- Dry socket can happen when a tooth is extracted but fails to heal normally.
- It most commonly develops in the empty socket of extracted wisdom teeth.
- Your dentist can take certain precautions but prevention largely rests on your shoulders.
- There are many simple measures you can take to lower your risk of dry socket.
Usually, recovering from having a tooth extracted goes off without a hitch, but occasionally – about 1-4% of the time – patients go on to develop a complication called alveolar osteitis, also known as dry socket.

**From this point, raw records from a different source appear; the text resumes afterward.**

/-- The entry of the current step that a chunk names (R368). It need not have started here: another member may begin the
exchange earlier (DEDUCED from R271, log 79). A chunk moves no data before its entry is validated (R358). -/
def State.namedEntry (s : State) (g : Coll) (h : ChunkHeader) : Option Entry :=
  if h.step ≠ s.currentStep g then none
  else (s.group g).queue.find? (fun e => decide (e.number = h.entry) && decide (e.step = h.step))

/-- The same, where the chunk's type and signature fit it. -/
def State.chunkEntry (s : State) (g : Coll) (type : Nat) (h : ChunkHeader) : Option Entry :=
  (s.namedEntry g h).filter (fun e => decide (h.sig = e.sig) && decide (e.op = if type = 0x0C then 2 else 1))

/-- Common to the three chunk types: the CRC, the entry and its signature; then the type's own checks. -/
def State.takeChunk (s : State) (g : Coll) (op : Nat) (bs : List Byte)
    (f : ChunkHeader → Entry → List Byte → Taken) : Taken :=
  let h := chunkHeader bs
  match chunkData bs, s.namedEntry g h with
  | some data, some e =>
    if h.sig ≠ e.sig then s.refuseChunk g 0x26 h.entry
    else if e.op ≠ op then s.refuseChunk g 0x27 h.entry
    else if e.valid = false then .early
    else f h e data
  | _, _ => s.refuseChunk g 0x27 h.entry

/-- R363: an accumulation outside the window, or one of a reduce-scatter that is not this member's first: the cells are
discarded and counted. -/
def State.outsideWindow (s : State) (g : Coll) (e : Entry) (x cells : Nat) : Option Taken :=
  let v := s.group g
  if (s.rsEntry g).map Entry.number = some e.number ∧ v.base ≤ x ∧ x < v.base + 4 then none
  else some (.discarded (s.bump (.collErrors g) Fld.collErrorsWindow cells))

/-- The accumulation that a chunk names (R362). -/
def State.accumOf (s : State) (g : Coll) (h : ChunkHeader) : Nat := h.chunk * max 1 (s.ringLen g) + h.rstep

/-- Whether the header of a contribution fits the receiver's accumulation (R368). -/
def State.contribFits (s : State) (g : Coll) (e : Entry) (sender die : Nat) (h : ChunkHeader) : Bool :=
  let x := s.accumOf g h
  decide (h.rstep < max 1 (s.ringLen g)) && decide (h.chunk < s.capChunks g) && decide (h.shard = s.shardOf g (s.rank g) x)
    && decide (h.seg = 0) && decide (h.esc = 0) && decide (h.pad = decide (h.valid = 0)) && decide (h.valid ≤ e.perChunk)
    && decide (die = 8 + x % 2) && (s.localPeers g).contains sender && !((s.group g).accum x).came.contains sender

/-- R364, R368: a contribution; its cells that have not been added are. -/
def State.takeContrib (s : State) (g : Coll) (sender die : Nat) (cells : List Cell) : Taken :=
  s.takeChunk g 1 (cellsData cells) (fun h e data =>
    let x := s.accumOf g h
    match s.outsideWindow g e x cells.length with
    | some t => t
    | none =>
      if !(s.contribFits g e sender die h && decide (data.length = (h.valid * fmtWidth e.inFmt + 7) / 8)) then
        s.refuseChunk g 0x27 h.entry
      else
        let a := (cells.foldl (Accum.addCell e h) ((s.group g).accum x)).complete sender h.valid h.ovf
        .applied ((s.setAccum g a).setEntry g e { e with ovfAny := e.ovfAny || h.ovf }))

/-- R364, R365, R368: a carry segment. -/
def State.takeCarry (s : State) (g : Coll) (sender die cells : Nat) (bs : List Byte) : Taken :=
  s.takeChunk g 1 bs (fun h e data =>
    let n := max 1 (s.ringLen g)
    let x := h.chunk * n + h.rstep
    match s.outsideWindow g e x cells with
    | some t => t
    | none =>
      let a := (s.group g).accum x
      let sum := decide (e.redop = 0)
      let c := a.carry.getD ⟨h.valid, h.esc, []⟩
      let words := (h.valid + carryWords sum - 1) / carryWords sum
      let fits := decide (0 < h.rstep) && decide (h.rstep < n) && decide (h.chunk < s.capChunks g)
        && decide (h.shard = s.shardOf g (s.rank g) x) && decide (h.valid = c.valid) && decide (h.esc = c.esc)
        && decide (h.seg < segCount sum h.valid h.esc) && (sum || decide (h.esc = 0))
        && decide (h.pad = decide (h.valid = 0)) && decide (h.valid ≤ e.perChunk)
        && decide (data.length = (if h.valid = 0 then 0 else segLength sum h.valid h.esc h.seg)) && decide (die = 8 + x % 2)
        && decide (s.ringLen g > 1) && decide (sender = s.ringPrev g) && !a.carried
        && !c.segs.any (fun p => p.1 = h.seg)
      let badWord := sum && decide (h.seg < words) && (elements 8 data).any (fun b =>
        decide (decodeCarry (BitVec.ofNat 64 (leNat b)) = .invalid))
      if !fits || badWord then s.refuseChunk g 0x27 h.entry
      else
        let c := { c with segs := c.segs ++ [(h.seg, data)] }
        let a := { a with carry := some c, ovf := a.ovf || h.ovf }
        let done := if c.segs.length = segCount sum c.valid c.esc then a.applyCarry e c else some a
        match done with
        | none => s.refuseChunk g 0x27 h.entry
        | some a => .applied ((s.setAccum g a).setEntry g e { e with ovfAny := e.ovfAny || h.ovf }))

/-- The number of a sender in the staging layout: local peers by rank, then the ring predecessor (R370; DESIGN CHOICE, log 86). -/
def State.senderNumber (s : State) (g : Coll) (sender : Nat) : Option Nat :=
  if (s.localPeers g).contains sender then some ((s.localPeers g).findIdx (fun c => c = sender))
  else if s.ringLen g > 1 ∧ sender = s.ringPrev g then some (s.localCount g - 1)
  else none

/-- Place the cells of a chunk in a staging slot (R352, R370): slots go round-robin over the tiles of the set. -/
def State.stageWrite (s : State) (g : Coll) (slot : Nat) (bs : List Byte) : State :=
  let tiles := s.tileSet g
  match tiles[slot % max 1 tiles.length]? with
  | none => s
  | some t => (s.vatWrite t (64 * s.fld (.collStage g) Fld.collStageOff + slot / max 1 tiles.length * stageBytes) bs).1

/-- R368-R371: an all-gather chunk, which its slot holds. -/
def State.takeGather (s : State) (g : Coll) (sender die : Nat) (bs : List Byte) (o : Owed) : Taken :=
  s.takeChunk g 2 bs (fun h e data =>
    let n := max 1 (s.ringLen g)
    let cap := s.capChunks g
    let j := h.shard * cap + h.chunk
    let owner := h.shard % n
    let fromPrev := !(s.localPeers g).contains sender
    let rank := if fromPrev then s.rank g else s.localRank g (sender % 16)
    match s.senderNumber g sender with
    | none => s.refuseChunk g 0x27 h.entry
    | some k =>
      let slot := 3 * k + h.chunk % 3
      let fits := decide (h.shard < s.memberCount g) && decide (h.shard / n = rank)
        && !(fromPrev && decide (owner = s.ringPos g)) && decide (h.chunk < cap) && decide (h.rstep = 0)
        && decide (h.seg = 0) && decide (h.esc = 0) && decide (h.pad = decide (h.elems = 0))
        && decide (h.elems ≤ e.perChunk) && decide (data.length = (h.elems * fmtWidth e.inFmt + 7) / 8)
        && decide (die = 8 + j % 2) && !(s.group g).written.contains (e.number, j)
      if !fits then s.refuseChunk g 0x27 h.entry
      else
        let s := s.stageWrite g slot bs
        match s.writeChunk g e j h.elems h.ovf data with
        | (s, true) => .applied s
        | (s, false) =>
          let local' := fromPrev && decide (s.localCount g > 1)
          let ring := fromPrev && decide (owner ≠ (s.ringPos g + 1) % n)
          let outs := if local' || ring then [(⟨e.number, j, bs, local', ring, some slot⟩ : OutChunk)] else []
          let s := s.updGroup g (fun v => { v with
            stage := v.stage.filter (fun q => q.slot ≠ slot) ++ [⟨slot, 0, sender, o.cell.tag.toNat, some o⟩]
            outChunks := v.outChunks ++ outs })
          match (s.group g).queue.find? (fun q => decide (q.number = e.number) && decide (q.step = e.step)) with
          | some e => .staged (s.lastWritten g e)
          | none => .staged s)
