-- ==== Sys2Proof/Machine/Access.lean ====
section
/-! DEFINITION. Register accesses (R7-R11, R462, R473-R475, R523-R530): what a write stores, refuses and starts, and what
a read returns. -/

namespace Sys2Proof.Machine

/-! ### The domain a register lives in -/

/-- The clock domain that an access starts (R39). No rule gives the domain of the twin-stream and felt-link registers: a pair's lie in
the twin-stream engine of its lower folio, a felt link's in the felt endpoint of its lower die (DESIGN CHOICE, log 230). -/
def regDomain : Reg → Domain
  | .pressRepair t | .pressService t => .tile t
  | .bufBase f _ | .bufSize f _ | .bufCtl f _ | .fcCtl f | .fcHits f | .fcMisses f | .fcPrefIssued f | .fcPrefUsed f
  | .fcHintsDropped f | .fcCorrected f | .fcUeLast f => .cache f
  | .ecqBase f _ | .ecqSize f _ | .ecqTailAddr f _ | .ecqHead f _ | .ecqCtl f _ | .ecqDone f _ | .engOps f | .engNaks f
  | .engCmds f | .regionTarget f _ | .regionCount f _ | .regionSlot f _ | .regionState f _ =>
    .reamBase (Fin.ofNat 32 (4 * f.val))
  | .aperture f _ | .evqBase f | .evqSize f | .evqTail f | .evqHead f | .evqCtl f | .evqStatus f => .parser f
  | .reamStatus m | .reamCorrected m | .reamUeLast m | .reamSpares m | .reamScrub m | .reamRefresh m | .reamHammer m =>
    .reamBase m
  | .tenseNow | .tenseCtl | .tenseStatus | .tenseRootInit | .tenseParents | .tenseOffset | .tenseLockLosses
  | .tenseLateDiscards | .tenseQuiesce | .tenseBound => .tense 0
  | .portPhy p | .laneMapTx p | .laneMapRx p | .fecCorrected p | .fecUncorrected p | .laneEvents p | .portAdmit p
  | .portAsym p => .port p
  | .collCtl _ | .collShape _ | .collKey _ | .collTiles0 _ | .collTiles1 _ | .collTiles2 _ | .collStage _ | .collTimeout _
  | .collStatus _ | .collSteps _ | .collLastArrival _ | .collErrors _ | .collStore | .ringTable _ _ | .retxTimer => .deckle 0
  | .xportRetx d | .xportTimeouts d | .xportNaksSent d | .xportNaksRcvd d | .xportLastNak d | .xportDuplicates d
  | .xportAssemblyDrops d | .xportOrphans d | .xportCrcDrops d | .xportNakSuppressed d => .felt d
  | .twinStatus i | .twinErrors i => .twin (Fin.ofNat 8 (2 * i.val))
  | .feltLink k | .feltEvents k => .felt (((List.finRange 10).find? (fun d =>
      (List.finRange 10).any (fun e => decide (d < e) && decide (feltIndex d e = k)))).getD 0)
  | r =>
    match tileOfReg r, deckleOfReg r with
    | some t, _ => .tile t
    | none, some n => .deckle n
    | none, none => if hostReg r then .cxl else .island

/-- The collective registers and RETX_TIMER, which both deckle windows address (R319, R383). -/
def sharedReg : Reg → Bool
  | .collCtl _ | .collShape _ | .collKey _ | .collTiles0 _ | .collTiles1 _ | .collTiles2 _ | .collStage _ | .collTimeout _
  | .collStatus _ | .collSteps _ | .collLastArrival _ | .collErrors _ | .collStore | .ringTable _ _ | .retxTimer => true
  | _ => false

/-- Whether the register that an offset reaches lies in a domain in reset (R526). -/
def State.regDown (s : State) (off : Nat) (r : Reg) : Bool :=
  (match tileOfReg r with
    | some t => (s.tile t).inReset
    | none => false)
    || (match folioOfReg r with
        | some f => s.downDies.contains (folioDie f)
        | none => false)
    || (match deckleOfReg r with
        | some n => s.downDies.contains (deckleDie n)
        | none => false)
    || (sharedReg r && s.downDies.contains (Fin.ofNat 10 (windowDie off)))

/-- Whether a register belongs to a feature that is not enabled (R461, R462). -/
def State.featureOff (s : State) (r : Reg) : Bool :=
  match r with
  | .hqGlobal | .hqSqBase _ | .hqSqSize _ | .hqTailAddr _ | .hqHead _ | .hqCqBase _ | .hqCtl _ | .hqStatus _ => !s.feature 0
  | .biasFlipPage | .biasFlipCtl => !s.feature 3
  | _ => false

/-! ### Reads -/

/-- What a register reads as (R7): TENSE_NOW is the counter, and DECKLE_ID.CHIP copies ROUTE_CTL.CHIP (R284, R534). -/
def State.readReg (s : State) (r : Reg) : W64 :=
  match r with
  | .tenseNow => BitVec.ofNat 64 s.tenseNow
  | .deckleId n => Fld.deckleIdChip.set (s.reg r) (s.chipOf n)
  | r => s.reg r

/-- The windows that a takeover freezes: energy and thermal, fault record and counters, mailbox (R530). -/
def heldWindow (off : Nat) : Bool :=
  (decide (0x100000 ≤ off) && decide (off < 0x200000)) || (decide (0x400000 ≤ off) && decide (off < 0x1000000))
    || (decide (0x7000000 ≤ off) && decide (off < 0x8000000))

/-- What a read at an offset sees: in those windows, during a takeover, the registers as last mirrored to the standby (R493, R530;
log 210). -/
def State.seen (s : State) (off : Nat) : State :=
  match s.mgmt.takeover with
  | some k => if heldWindow off then { s with regs := k.mirror } else s
  | none => s

/-- The 64-bit slot at an offset (R462, R525-R527, R530). -/
def State.readSlot (s : State) (off : Nat) : W64 :=
  match Reg.ofAddr off with
  | .reg r => if s.regDown off r || s.featureOff r then 0 else (s.seen off).readReg r
  | .blank => 0
  | .reserved => 0

/-- An aligned read of 64 or 32 bits (R11, R528). -/
def State.readWord (s : State) (off : Nat) (wide : Bool) : W64 :=
  let v := s.readSlot (off / 8 * 8)
  if wide then v else (v >>> (off % 8 * 8)) &&& 0xFFFFFFFF

/-- Before ready only the identity and status window answers (R11, R473). -/
def State.answers (s : State) (off : Nat) : Bool := s.ready || decide (off < 0x10000)

/-- What the vendor-defined messages of the management I3C bus read, while firmware runs: a register of the identity and status window,
or of the fault record ring (R496). -/
def State.i3cRead (s : State) (off : Nat) : Option W64 :=
  if s.mgmt.booted.isSome && (decide (off < 0x10000) || (decide (0x400000 ≤ off) && decide (off < 0x430000))) then
    some (s.readSlot (off / 8 * 8))
  else none

/-- An access starts the clock domain of what it reaches (R39). -/
def State.wakeReg (s : State) (off : Nat) : State :=
  match Reg.ofAddr off with
  | .reg r => if s.clocksStopped || s.regDown off r then s else s.wake (regDomain r)
  | .blank => s
  | .reserved => s

/-! ### Reserved encodings (R9) -/

def outside (lo hi v : Nat) : Bool := decide (v < lo) || decide (hi < v)

/-- The reserved values of single fields. -/
def reservedFields : Reg → List (Field × (Nat → Bool))
  | .bufCtl _ _ => [(Fld.bufCtlCache, fun v => decide (v = 3))]
  | .bufSize _ _ => [(Fld.bufSizeBytes, fun v => decide (v = 2 ^ 40 - 1))]
  | .ecqSize _ _ => [(Fld.ecqSizeLog2, outside 4 16)]
  | .tenseParents => (List.range 4).map (fun i => (Fld.tenseParents i, fun v => decide (65 < v) && decide (v ≠ 0xFF)))
  | .switchCtl _ => [(Fld.switchCtlTransitMax, outside 0 192)]
  | .allowList0 _ => (List.range 4).map (fun i => (Fld.allowList0 i, fun v => decide (v = 0xFFF)))
  | .allowList1 _ => (List.range 4).map (fun i => (Fld.allowList1 i, fun v => decide (v = 0xFFF)))
  | .portMode _ => (List.range 32).map (fun i => (Fld.portMode i, fun v => decide (v = 3)))
  | .mirrorCtl _ _ => [(Fld.mirrorCtlDir, fun v => decide (v = 3)), (Fld.mirrorCtlSampleN, fun v => decide (v = 0))]
  | .retxTimer => [(Fld.retxTimerMachineUs, outside 16 64)]
  | .collCtl _ =>
    [(Fld.collCtlArriveReason, outside 3 4), (Fld.collCtlJob, outside 1 0xFFE), (Fld.collCtlMinIn, outside 0 2)]
  | .collShape _ => [(Fld.collShapeRingLen, outside 1 1024), (Fld.collShapeCapChunks, outside 1 (2 ^ 24 - 2))]
  | .collStage _ => [(Fld.collStageBytes, fun v => decide (v = 2 ^ 22 - 1))]
  | .collTimeout _ =>
    [(Fld.collTimeoutStepUs, fun v => decide (v = 0)), (Fld.collTimeoutCreateMs, fun v => decide (v = 0))]
  | .optCtl =>
    [(Fld.optCtlRecalPeriodMin, fun v => decide (v = 0)), (Fld.optCtlRecalDelta, outside 1 20),
      (Fld.optCtlRecalMaxPorts, outside 1 32)]
  | .heater _ w =>
    (List.range (if w.val < 4 then 4 else if w.val = 4 then 2 else 0)).map (fun i =>
      (⟨16 * i + 12, 4⟩, fun v => decide (v ≠ 0)))
  | .energyCtl => [(Fld.energyCtlPulpRampUs, outside 20 100)]
  | .energyCap => (Fld.energyCapCapW, outside 3000 7600) :: (List.range 8).map (fun i =>
      (Fld.energyCapWeight i, fun v => decide (v = 0)))
  | .exchPlanShape => [(Fld.exchPlanShapeLengthUs, fun v => decide (v = 2 ^ 32 - 1))]
  | .hqGlobal => [(Fld.hqGlobalPollUs, outside 1 1000)]
  | .biasFlipPage => [(Fld.biasFlipPageCount, outside 1 1024)]
  | .hqSqSize _ => [(Fld.hqSqSizeLog2, outside 4 12)]
  | .aperture _ _ => [(Fld.apertureDie, outside 0 9)]
  | .evqSize _ => [(Fld.evqSizeLog2, outside 6 16)]
  | .evqCtl _ => [(Fld.evqCtlEiid, fun v => decide (v = 0))]
  | .suspectCtl => [(Fld.suspectCtlStreakLimit, fun v => decide (v = 0))]
  | _ => []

When the empty socket doesn’t heal properly, pain, headache, spasms and swelling can develop.
Here we outline the steps you can take to help the healing process to proper completion.
What exactly is dry socket?
Having your wisdom teeth pulled is almost a rite of passage into young adulthood. According to the American Public Health Association, some 10 million wisdom teeth are removed each year.
Of course, wisdom teeth aren’t the only ones that may require removal. The Centers for Disease Control and Prevention note that by age 50, we lose an average of 12 teeth. Among adults 65-74 years of age, some 26% have no teeth at all.
Dry socket is a painful condition that may develop 1-3 days after a tooth is removed. The condition is related to the breakdown or loss of the clot that normally covers and protects the socket where the tooth used to be.
This clot is essential as it provides the foundation for new bone growth as well as for the development of soft tissue over the clot.
Consequences of clot loss
When the clot is lost or disturbed, it leaves the bone and nerves at the site exposed. When proper healing is disrupted, serious pain, bad breath and possibly a bad taste in the mouth can develop. The socket becomes inflamed and can fill with food matter, adding to the pain.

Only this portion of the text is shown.